**Activity**: From the records below, copy out exactly the lines from the one containing "s (.noFrame va)" to the one containing "else if !a.pieces.all", both included. Add nothing else.

═══ Records for this task

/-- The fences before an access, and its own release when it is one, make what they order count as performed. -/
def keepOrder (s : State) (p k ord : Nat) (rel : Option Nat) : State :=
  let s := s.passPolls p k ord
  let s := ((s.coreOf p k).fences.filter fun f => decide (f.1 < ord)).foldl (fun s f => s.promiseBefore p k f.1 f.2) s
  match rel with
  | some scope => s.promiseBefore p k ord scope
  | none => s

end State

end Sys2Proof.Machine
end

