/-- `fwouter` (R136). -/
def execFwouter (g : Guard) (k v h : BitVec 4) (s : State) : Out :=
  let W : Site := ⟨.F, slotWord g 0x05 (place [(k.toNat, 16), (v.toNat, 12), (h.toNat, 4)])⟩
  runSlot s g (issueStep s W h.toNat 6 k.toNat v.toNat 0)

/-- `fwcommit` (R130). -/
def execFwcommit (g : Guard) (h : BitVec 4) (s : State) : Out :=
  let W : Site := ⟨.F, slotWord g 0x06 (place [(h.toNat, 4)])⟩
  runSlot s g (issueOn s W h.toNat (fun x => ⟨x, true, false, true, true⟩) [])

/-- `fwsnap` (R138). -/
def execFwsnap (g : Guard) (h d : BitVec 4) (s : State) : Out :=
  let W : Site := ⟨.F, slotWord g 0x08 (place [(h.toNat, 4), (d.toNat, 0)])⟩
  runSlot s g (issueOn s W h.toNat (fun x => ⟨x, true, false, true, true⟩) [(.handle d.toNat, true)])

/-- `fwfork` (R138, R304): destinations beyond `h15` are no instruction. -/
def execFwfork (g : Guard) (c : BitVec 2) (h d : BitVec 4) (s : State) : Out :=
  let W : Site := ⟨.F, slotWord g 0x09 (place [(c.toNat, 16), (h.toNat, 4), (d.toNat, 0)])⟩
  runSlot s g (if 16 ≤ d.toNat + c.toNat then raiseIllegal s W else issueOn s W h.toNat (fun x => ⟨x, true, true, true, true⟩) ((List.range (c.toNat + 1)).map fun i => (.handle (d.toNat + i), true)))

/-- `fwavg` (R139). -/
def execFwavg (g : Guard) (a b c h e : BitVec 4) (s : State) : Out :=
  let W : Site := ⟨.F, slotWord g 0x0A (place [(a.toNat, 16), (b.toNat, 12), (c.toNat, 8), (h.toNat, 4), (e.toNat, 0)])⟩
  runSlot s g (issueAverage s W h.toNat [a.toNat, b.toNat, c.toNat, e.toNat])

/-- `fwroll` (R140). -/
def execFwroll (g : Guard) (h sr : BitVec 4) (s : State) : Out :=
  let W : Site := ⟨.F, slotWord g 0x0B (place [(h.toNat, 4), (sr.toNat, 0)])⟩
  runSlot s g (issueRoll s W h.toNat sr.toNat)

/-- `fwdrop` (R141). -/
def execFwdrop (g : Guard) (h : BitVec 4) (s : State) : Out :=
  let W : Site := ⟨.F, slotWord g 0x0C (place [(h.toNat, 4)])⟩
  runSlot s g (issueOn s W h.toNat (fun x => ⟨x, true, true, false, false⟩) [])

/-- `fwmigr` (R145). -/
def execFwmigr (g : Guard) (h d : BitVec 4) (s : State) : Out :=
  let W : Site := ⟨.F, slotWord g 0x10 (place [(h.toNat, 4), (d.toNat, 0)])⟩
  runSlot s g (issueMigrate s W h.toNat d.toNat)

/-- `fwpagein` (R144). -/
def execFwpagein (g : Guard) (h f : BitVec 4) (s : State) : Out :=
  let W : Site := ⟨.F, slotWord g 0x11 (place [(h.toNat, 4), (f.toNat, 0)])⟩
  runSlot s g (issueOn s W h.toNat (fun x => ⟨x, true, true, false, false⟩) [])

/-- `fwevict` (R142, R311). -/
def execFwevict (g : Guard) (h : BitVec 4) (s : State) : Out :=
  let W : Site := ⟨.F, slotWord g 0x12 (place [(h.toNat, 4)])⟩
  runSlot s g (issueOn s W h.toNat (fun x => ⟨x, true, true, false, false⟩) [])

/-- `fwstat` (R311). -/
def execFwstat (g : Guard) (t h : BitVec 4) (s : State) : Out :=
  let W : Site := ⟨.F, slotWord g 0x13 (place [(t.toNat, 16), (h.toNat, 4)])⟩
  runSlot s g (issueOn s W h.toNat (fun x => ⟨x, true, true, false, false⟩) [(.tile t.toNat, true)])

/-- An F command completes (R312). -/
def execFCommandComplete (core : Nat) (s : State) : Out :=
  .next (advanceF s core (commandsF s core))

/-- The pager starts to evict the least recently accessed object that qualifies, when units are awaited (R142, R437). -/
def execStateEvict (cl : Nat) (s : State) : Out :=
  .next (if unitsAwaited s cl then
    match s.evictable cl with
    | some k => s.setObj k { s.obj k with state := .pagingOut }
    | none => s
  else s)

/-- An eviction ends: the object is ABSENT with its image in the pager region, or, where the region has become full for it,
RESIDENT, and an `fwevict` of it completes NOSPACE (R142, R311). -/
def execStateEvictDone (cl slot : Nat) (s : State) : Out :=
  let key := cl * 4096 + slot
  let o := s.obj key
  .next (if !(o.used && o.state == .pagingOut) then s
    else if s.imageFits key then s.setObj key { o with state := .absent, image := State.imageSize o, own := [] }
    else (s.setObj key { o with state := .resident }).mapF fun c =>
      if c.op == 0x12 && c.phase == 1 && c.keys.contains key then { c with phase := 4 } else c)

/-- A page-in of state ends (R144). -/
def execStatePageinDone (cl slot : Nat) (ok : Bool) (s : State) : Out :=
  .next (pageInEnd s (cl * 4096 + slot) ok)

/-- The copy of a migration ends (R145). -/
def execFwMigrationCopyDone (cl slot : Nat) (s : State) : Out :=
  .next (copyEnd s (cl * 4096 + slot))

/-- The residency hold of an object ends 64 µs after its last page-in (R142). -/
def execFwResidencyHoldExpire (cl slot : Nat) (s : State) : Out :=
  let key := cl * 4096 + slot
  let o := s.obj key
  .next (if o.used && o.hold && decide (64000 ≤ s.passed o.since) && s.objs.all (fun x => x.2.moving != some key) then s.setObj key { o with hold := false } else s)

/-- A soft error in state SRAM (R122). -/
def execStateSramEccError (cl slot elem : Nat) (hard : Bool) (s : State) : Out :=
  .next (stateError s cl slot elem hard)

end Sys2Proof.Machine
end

══════
═══ Records for this task

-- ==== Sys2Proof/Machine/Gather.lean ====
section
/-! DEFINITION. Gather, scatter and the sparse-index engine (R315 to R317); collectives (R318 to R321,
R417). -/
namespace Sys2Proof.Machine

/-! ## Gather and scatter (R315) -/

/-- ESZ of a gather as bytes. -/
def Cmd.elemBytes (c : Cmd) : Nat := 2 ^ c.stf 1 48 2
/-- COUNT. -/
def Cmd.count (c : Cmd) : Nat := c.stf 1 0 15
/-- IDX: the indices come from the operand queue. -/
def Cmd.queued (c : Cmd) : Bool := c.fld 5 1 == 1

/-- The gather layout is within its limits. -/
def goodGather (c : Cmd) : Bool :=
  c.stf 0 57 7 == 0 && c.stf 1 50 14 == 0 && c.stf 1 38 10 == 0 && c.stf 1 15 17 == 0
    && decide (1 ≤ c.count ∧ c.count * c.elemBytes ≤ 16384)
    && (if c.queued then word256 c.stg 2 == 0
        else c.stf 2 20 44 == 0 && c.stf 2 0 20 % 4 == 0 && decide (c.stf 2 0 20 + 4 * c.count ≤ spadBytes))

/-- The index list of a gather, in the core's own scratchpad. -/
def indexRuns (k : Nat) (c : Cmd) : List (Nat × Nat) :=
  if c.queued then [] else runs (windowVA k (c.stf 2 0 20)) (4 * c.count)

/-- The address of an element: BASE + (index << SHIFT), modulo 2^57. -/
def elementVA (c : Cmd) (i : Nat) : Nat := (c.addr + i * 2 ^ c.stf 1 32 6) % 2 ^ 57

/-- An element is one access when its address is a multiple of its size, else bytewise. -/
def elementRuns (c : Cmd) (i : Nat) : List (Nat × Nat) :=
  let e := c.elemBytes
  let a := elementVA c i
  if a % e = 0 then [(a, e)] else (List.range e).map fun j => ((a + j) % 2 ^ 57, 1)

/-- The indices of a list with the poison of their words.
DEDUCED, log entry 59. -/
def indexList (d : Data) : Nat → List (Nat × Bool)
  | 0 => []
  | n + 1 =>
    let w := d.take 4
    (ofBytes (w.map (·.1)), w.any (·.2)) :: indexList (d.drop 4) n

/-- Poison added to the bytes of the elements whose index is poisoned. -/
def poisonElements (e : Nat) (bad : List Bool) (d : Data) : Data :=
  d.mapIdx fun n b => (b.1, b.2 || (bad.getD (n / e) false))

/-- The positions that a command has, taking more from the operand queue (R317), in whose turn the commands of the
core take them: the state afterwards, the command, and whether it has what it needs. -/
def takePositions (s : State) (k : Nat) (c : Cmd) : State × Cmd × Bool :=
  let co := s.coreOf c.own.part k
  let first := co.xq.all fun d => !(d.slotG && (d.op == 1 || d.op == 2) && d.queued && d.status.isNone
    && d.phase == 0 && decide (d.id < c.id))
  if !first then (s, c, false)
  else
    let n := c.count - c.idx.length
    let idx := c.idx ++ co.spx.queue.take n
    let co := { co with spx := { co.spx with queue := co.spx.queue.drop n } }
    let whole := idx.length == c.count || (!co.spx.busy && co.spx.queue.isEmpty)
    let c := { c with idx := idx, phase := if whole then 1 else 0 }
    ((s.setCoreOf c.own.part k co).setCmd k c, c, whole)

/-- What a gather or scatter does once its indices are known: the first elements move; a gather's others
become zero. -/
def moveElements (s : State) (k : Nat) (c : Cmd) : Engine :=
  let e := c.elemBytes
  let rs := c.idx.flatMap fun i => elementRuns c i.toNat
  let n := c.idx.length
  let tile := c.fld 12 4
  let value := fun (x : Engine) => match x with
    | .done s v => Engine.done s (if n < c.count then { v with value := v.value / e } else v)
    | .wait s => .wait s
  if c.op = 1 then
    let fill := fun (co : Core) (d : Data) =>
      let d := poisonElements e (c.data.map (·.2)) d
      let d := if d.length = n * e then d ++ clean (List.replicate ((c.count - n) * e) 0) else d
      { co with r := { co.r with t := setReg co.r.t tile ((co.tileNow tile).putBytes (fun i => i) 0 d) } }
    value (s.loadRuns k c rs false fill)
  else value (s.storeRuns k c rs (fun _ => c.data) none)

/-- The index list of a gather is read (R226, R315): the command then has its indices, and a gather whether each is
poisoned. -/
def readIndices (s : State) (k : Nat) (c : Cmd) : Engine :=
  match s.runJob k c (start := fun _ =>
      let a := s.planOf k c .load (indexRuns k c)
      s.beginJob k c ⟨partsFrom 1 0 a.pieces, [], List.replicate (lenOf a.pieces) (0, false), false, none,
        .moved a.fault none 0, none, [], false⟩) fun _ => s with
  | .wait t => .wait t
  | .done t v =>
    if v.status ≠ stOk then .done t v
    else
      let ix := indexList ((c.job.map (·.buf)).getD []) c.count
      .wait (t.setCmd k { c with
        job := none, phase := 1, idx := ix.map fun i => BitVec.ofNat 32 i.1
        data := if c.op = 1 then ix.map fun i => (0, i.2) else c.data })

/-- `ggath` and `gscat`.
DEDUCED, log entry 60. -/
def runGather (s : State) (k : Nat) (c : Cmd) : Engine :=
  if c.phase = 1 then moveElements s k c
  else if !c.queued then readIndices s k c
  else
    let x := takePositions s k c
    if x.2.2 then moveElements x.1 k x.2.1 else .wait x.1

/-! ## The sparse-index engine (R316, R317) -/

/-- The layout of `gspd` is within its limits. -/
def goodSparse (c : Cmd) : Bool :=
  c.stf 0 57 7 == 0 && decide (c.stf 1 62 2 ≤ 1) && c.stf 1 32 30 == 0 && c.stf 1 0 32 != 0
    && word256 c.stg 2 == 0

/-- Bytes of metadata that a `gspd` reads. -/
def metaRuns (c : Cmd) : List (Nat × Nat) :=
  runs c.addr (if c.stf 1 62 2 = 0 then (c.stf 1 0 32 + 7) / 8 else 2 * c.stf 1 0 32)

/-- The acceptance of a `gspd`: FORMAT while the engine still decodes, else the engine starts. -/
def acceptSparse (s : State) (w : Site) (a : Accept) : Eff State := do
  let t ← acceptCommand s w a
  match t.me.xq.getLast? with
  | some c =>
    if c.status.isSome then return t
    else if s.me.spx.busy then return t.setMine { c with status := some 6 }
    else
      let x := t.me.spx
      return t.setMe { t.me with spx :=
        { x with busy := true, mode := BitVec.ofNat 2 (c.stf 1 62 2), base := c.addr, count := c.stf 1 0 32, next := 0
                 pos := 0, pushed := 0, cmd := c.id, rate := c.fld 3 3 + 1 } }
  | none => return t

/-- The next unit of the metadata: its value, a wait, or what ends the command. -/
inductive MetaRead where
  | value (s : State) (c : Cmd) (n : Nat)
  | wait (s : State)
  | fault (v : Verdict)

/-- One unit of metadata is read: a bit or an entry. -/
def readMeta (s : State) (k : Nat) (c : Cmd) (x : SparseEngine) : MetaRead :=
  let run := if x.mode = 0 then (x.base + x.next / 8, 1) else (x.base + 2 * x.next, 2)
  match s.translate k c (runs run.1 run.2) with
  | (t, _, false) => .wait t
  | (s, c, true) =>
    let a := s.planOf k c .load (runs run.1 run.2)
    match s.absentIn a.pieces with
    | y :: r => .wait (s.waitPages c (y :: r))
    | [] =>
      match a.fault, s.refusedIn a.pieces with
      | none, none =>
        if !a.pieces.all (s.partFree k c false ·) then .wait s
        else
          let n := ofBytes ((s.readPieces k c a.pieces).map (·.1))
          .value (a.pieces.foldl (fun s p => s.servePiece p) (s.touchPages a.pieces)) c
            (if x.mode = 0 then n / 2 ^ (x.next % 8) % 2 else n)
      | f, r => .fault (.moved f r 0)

══════
═══ Records for this task

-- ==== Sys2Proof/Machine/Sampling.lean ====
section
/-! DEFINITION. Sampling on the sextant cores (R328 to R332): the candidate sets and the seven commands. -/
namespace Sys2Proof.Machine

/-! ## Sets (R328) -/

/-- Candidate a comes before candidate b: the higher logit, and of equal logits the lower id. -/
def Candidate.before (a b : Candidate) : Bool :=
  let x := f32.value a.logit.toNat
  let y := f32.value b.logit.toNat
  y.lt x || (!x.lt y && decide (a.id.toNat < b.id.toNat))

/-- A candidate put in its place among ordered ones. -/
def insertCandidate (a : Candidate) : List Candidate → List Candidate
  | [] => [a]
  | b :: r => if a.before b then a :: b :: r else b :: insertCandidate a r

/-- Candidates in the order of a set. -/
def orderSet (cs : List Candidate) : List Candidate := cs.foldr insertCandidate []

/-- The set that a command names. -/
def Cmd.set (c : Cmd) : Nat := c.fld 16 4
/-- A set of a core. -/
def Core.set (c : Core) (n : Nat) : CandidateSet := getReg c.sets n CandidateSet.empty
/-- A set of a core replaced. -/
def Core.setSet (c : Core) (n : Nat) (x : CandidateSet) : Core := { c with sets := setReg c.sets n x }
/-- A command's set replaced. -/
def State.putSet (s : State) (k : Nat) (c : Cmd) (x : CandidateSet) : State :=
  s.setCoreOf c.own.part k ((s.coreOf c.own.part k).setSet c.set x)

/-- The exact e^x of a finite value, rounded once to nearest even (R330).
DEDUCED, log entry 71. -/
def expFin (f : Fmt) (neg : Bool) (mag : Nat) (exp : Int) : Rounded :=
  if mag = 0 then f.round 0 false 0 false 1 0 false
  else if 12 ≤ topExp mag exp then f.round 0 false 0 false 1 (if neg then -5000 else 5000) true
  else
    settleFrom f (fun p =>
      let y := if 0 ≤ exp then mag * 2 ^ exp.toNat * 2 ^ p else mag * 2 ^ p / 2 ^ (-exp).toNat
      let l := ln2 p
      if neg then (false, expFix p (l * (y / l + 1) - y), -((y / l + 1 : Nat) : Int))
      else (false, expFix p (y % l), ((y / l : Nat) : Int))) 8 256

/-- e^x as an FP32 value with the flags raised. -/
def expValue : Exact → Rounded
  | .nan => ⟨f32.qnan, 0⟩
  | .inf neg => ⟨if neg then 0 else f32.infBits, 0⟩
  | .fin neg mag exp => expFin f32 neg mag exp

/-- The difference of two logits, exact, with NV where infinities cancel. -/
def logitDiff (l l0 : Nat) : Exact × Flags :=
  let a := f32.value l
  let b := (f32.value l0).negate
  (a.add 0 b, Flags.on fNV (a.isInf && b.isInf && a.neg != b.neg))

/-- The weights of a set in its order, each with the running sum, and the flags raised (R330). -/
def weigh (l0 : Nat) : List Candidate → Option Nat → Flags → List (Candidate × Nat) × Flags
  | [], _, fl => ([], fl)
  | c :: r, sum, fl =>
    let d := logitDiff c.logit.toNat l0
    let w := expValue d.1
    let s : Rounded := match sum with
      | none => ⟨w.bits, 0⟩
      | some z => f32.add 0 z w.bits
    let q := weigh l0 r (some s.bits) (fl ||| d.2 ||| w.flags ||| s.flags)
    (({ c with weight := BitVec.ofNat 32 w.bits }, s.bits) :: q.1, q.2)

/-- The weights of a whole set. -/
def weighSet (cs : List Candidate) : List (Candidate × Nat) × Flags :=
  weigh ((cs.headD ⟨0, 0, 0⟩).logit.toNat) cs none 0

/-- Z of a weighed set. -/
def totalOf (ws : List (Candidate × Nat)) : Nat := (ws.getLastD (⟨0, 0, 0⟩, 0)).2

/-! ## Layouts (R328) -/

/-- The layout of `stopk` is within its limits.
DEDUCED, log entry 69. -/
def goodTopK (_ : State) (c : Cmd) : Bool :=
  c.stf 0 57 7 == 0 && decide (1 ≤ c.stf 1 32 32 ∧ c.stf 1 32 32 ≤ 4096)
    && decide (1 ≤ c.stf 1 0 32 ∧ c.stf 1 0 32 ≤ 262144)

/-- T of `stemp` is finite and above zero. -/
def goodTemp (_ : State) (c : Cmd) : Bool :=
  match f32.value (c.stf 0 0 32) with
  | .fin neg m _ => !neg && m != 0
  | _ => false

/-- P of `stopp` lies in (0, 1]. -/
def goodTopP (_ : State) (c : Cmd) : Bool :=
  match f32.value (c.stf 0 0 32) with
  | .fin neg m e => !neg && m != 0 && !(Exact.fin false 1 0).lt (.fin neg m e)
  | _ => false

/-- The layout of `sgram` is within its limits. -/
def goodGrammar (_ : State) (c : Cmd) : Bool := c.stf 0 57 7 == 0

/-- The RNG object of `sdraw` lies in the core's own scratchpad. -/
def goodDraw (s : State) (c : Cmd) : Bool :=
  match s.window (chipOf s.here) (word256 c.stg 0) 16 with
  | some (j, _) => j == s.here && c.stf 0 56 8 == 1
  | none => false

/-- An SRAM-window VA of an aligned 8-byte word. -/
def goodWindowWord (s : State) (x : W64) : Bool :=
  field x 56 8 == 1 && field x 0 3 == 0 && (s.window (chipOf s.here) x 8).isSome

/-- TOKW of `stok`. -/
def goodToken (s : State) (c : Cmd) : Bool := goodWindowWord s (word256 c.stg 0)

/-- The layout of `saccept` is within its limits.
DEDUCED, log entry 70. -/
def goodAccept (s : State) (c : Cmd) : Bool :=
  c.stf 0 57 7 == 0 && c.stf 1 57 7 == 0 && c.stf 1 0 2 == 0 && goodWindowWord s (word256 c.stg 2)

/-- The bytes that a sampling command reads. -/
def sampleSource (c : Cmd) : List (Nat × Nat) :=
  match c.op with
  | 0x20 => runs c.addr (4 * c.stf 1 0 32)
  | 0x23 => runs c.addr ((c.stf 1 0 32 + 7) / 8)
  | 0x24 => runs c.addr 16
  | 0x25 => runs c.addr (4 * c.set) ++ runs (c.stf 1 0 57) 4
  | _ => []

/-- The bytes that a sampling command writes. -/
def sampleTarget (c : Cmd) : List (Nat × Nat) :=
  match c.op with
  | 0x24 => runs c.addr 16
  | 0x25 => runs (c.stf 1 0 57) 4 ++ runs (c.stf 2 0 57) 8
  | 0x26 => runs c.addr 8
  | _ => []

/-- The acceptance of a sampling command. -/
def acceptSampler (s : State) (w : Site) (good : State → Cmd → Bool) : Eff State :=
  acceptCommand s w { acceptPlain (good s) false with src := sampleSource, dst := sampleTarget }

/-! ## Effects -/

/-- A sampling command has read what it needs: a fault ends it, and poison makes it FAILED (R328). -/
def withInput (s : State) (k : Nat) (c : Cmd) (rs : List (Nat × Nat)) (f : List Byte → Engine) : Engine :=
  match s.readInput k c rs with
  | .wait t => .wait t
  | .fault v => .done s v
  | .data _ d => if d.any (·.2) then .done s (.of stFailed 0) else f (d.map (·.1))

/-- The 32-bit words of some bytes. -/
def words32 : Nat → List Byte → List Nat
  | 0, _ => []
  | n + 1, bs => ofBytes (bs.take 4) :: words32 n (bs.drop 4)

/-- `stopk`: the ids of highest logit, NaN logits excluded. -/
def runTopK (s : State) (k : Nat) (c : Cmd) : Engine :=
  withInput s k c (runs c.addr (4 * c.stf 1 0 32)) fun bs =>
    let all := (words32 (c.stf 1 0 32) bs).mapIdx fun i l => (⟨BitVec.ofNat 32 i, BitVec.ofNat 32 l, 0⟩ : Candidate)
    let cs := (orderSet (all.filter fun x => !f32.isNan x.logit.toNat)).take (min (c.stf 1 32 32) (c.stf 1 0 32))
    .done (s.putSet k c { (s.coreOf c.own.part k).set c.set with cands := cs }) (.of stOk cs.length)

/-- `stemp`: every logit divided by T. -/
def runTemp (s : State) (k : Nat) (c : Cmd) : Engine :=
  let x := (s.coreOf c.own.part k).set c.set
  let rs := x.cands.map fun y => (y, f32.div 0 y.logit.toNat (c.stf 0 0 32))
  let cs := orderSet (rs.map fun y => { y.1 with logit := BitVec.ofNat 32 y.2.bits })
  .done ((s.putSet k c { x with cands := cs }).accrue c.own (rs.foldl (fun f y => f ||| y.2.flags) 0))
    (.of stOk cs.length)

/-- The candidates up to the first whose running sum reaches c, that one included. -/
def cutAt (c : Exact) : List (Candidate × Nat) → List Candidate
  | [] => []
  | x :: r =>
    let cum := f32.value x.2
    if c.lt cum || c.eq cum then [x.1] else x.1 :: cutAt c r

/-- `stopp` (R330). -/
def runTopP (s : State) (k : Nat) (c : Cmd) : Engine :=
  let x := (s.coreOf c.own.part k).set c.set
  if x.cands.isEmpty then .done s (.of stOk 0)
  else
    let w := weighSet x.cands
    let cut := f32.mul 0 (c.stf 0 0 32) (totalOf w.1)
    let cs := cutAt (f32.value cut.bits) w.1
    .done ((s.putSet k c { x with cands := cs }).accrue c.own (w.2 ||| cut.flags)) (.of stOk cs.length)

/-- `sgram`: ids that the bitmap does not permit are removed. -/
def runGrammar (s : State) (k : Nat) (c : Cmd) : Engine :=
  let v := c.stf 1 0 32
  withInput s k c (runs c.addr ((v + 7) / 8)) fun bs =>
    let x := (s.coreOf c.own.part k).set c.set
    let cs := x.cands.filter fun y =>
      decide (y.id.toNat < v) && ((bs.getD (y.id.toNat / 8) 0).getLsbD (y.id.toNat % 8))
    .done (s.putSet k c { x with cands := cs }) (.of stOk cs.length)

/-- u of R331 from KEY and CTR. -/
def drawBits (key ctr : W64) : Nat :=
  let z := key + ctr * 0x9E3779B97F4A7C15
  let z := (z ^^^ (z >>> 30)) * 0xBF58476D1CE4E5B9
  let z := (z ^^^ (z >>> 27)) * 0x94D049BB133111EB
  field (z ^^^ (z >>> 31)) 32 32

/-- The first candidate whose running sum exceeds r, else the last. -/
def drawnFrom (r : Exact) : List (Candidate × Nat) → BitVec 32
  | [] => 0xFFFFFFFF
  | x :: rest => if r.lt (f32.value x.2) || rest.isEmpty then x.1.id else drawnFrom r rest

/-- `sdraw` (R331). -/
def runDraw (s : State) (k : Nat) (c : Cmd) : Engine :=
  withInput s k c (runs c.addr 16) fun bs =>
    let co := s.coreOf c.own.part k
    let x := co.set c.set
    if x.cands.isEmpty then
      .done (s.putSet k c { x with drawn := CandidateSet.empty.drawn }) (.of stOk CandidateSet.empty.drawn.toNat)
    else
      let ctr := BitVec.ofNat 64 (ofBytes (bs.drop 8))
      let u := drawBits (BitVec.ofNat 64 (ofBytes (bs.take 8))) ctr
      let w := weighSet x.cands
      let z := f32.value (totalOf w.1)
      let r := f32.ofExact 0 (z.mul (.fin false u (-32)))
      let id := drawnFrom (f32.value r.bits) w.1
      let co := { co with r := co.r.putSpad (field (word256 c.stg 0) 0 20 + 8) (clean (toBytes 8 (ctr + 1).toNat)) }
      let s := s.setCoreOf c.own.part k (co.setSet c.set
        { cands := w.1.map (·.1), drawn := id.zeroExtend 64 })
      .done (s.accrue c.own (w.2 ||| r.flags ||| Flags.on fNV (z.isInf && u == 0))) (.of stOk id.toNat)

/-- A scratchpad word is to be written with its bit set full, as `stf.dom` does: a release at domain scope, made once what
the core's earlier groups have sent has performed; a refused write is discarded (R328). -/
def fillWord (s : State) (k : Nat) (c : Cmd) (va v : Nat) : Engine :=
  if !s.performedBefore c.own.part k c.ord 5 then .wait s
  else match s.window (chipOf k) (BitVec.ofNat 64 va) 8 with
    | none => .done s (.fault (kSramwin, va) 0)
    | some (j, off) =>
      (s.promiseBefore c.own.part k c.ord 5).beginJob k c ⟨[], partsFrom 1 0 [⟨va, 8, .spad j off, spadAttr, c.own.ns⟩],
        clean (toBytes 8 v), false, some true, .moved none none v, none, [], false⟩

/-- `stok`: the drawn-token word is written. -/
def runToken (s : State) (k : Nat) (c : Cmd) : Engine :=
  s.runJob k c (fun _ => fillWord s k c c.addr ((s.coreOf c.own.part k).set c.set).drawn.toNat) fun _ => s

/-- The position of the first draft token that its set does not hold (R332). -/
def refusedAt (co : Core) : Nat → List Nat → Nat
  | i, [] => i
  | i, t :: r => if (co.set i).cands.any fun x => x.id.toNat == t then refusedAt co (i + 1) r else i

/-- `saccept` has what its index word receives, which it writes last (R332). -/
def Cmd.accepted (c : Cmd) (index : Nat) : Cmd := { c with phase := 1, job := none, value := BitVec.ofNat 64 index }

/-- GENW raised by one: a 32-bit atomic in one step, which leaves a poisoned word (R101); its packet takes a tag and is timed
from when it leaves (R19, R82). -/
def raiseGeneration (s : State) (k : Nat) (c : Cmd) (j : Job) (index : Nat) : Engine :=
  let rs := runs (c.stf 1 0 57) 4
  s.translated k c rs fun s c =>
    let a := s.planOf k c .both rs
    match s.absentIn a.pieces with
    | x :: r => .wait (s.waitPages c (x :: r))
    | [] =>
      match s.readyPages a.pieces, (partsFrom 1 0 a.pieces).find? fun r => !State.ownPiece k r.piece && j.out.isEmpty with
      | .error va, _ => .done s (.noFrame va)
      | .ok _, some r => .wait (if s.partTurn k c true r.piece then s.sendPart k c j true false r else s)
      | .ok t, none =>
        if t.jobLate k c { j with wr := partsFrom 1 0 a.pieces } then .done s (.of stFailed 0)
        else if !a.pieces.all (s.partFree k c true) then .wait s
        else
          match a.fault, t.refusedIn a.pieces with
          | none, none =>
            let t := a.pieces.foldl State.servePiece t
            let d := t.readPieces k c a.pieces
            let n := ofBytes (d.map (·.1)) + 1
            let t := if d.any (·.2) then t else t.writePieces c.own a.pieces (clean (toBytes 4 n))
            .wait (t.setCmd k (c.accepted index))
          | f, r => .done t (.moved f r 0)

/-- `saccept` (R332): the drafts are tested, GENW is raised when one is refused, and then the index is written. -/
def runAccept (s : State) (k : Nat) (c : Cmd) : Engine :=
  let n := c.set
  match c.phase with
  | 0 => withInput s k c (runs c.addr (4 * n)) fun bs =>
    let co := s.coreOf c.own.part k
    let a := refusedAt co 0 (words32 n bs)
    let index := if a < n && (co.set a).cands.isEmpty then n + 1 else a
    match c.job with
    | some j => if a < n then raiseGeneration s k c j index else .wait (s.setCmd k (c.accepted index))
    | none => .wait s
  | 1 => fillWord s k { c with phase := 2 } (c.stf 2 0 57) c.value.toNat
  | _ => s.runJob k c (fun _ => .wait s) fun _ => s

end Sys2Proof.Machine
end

══════

**Solution to this task**:
      | .error va, _ => .done s (.noFrame va)
      | .ok _, some r => .wait (if s.partTurn k c true r.piece then s.sendPart k c j true false r else s)
      | .ok t, none =>
        if t.jobLate k c { j with wr := partsFrom 1 0 a.pieces } then .done s (.of stFailed 0)
        else if !a.pieces.all (s.partFree k c true) then .wait s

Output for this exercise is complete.